#### [What is being asked]
Locate the line bearing "def setSettings (s" in the material below, then reproduce it and each following line up to and including the line bearing "at its defaults".

#### [Record extracts]
-- ==== Sys2Proof/Machine/State.lean ====
section
/-! DEFINITION. The state of the part: everything the manual gives it, the queue of commands, and the state after reset. -/

namespace Sys2Proof.Machine

/-- Why a command may stop with a fault. No constructor: the manual names no event that stops the part. -/
inductive Fault
  deriving DecidableEq, Repr

/-- Why a command may be refused. -/
inductive Refusal where
  /-- Raised by an arm of exec whose command has no meaning yet; safe, since nothing follows from a refusal. No arm raises it. -/
  | notModelled (mnemonic : String)
  deriving DecidableEq, Repr

/-- The state of the JK-720. -/
structure State where
  /-- The link interface (R172, R174, R175). -/
  link : Link
  /-- The present user accounts by position 1 to 192, in increasing position (R1). -/
  accounts : Table Account
  /-- The house account's counters (R3). -/
  house : Counters
  /-- The panel session, none while it is NONE (R13). -/
  session : Option Session
  /-- The rate and area tables (R18, R19). -/
  rates : Rates
  /-- The thirteen settings (R176). -/
  settings : Settings
  /-- The job table, in increasing job number, and the last number assigned (R34, R35). -/
  jobs : JobTable
  /-- The sheet queue and ENGINE HOLD (R62, R65). -/
  queue : SheetQueue
  /-- The meter bank (R76). -/
  meters : Meters
  /-- The cartridge unit (R86). -/
  cart : CartUnit
  /-- The buffer pool (R123). -/
  pool : Pool
  /-- The stream records (R149). -/
  streams : Four Stream
  /-- The inbound ports (R157, R161). -/
  ports : Ports
  /-- The cipher unit (R162). -/
  cipher : CipherUnit
  /-- The document store (R136). -/
  store : DocStore
  /-- The tamper monitor (R146). -/
  tamper : TamperMonitor
  /-- The supply reset in progress, none once it has ended (R133). -/
  resetting : Option ResetPhase
  /-- The MODEL's own: how many free values have been drawn (log 7). -/
  draws : Nat
  /-- The commands waiting, first in, first out. -/
  pending : List Instr
  deriving DecidableEq, Repr

namespace State

def setLink (s : State) (x : Link) : State := { s with link := x }
def setAccounts (s : State) (x : Table Account) : State := { s with accounts := x }
def setHouse (s : State) (x : Counters) : State := { s with house := x }
def setSession (s : State) (x : Option Session) : State := { s with session := x }
def setRates (s : State) (x : Rates) : State := { s with rates := x }
def setSettings (s : State) (x : Settings) : State := { s with settings := x }
def setJobs (s : State) (x : JobTable) : State := { s with jobs := x }
def setQueue (s : State) (x : SheetQueue) : State := { s with queue := x }
def setMeters (s : State) (x : Meters) : State := { s with meters := x }
def setCart (s : State) (x : CartUnit) : State := { s with cart := x }
def setPool (s : State) (x : Pool) : State := { s with pool := x }
def setStreams (s : State) (x : Four Stream) : State := { s with streams := x }
def setPorts (s : State) (x : Ports) : State := { s with ports := x }
def setCipher (s : State) (x : CipherUnit) : State := { s with cipher := x }
def setStore (s : State) (x : DocStore) : State := { s with store := x }
def setTamper (s : State) (x : TamperMonitor) : State := { s with tamper := x }
def setResetting (s : State) (x : Option ResetPhase) : State := { s with resetting := x }
def setDraws (s : State) (x : Nat) : State := { s with draws := x }
def setPending (s : State) (x : List Instr) : State := { s with pending := x }

/-- The part fresh from manufacture, just after its power-up reset has ended (log 2): retained memory at its defaults
(log 3), volatile state as each chapter gives it, the full fill in progress (R133), and the RESTART notice, which the free
output line has been granted (R174, R180). -/
def reset : State where
  link := { emptyLink with tx := .notice (.restart .supply 0 {} false) }
  accounts := [(1, factoryAccount)]
  house := {}
  session := none
  rates := defaultRates
  settings := defaultSettings
  jobs := { jobs := [], lastNumber := 0 }
  queue := emptyQueue
  meters := {}
  cart := { slots := fourOf {}, lastServed := servedLast, transaction := none, rejectList := [], snapshots := [],
            mono := false, colour := false }
  pool := { mem := [], wipe := [], fill := some .full, waiting := [], underReset := true }
  streams := fourOf {}
  ports := emptyPorts
  cipher := emptyCipher
  store := { docs := [], lastNumber := 0 }
  tamper := { latch := false, input := false }
  resetting := none
  draws := 0
  pending := []

end State

end Sys2Proof.Machine
end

#### [Solution]
def setSettings (s : State) (x : Settings) : State := { s with settings := x }
def setJobs (s : State) (x : JobTable) : State := { s with jobs := x }
def setQueue (s : State) (x : SheetQueue) : State := { s with queue := x }
def setMeters (s : State) (x : Meters) : State := { s with meters := x }
def setCart (s : State) (x : CartUnit) : State := { s with cart := x }
def setPool (s : State) (x : Pool) : State := { s with pool := x }
def setStreams (s : State) (x : Four Stream) : State := { s with streams := x }
def setPorts (s : State) (x : Ports) : State := { s with ports := x }
def setCipher (s : State) (x : CipherUnit) : State := { s with cipher := x }
def setStore (s : State) (x : DocStore) : State := { s with store := x }
def setTamper (s : State) (x : TamperMonitor) : State := { s with tamper := x }
def setResetting (s : State) (x : Option ResetPhase) : State := { s with resetting := x }
def setDraws (s : State) (x : Nat) : State := { s with draws := x }
def setPending (s : State) (x : List Instr) : State := { s with pending := x }

/-- The part fresh from manufacture, just after its power-up reset has ended (log 2): retained memory at its defaults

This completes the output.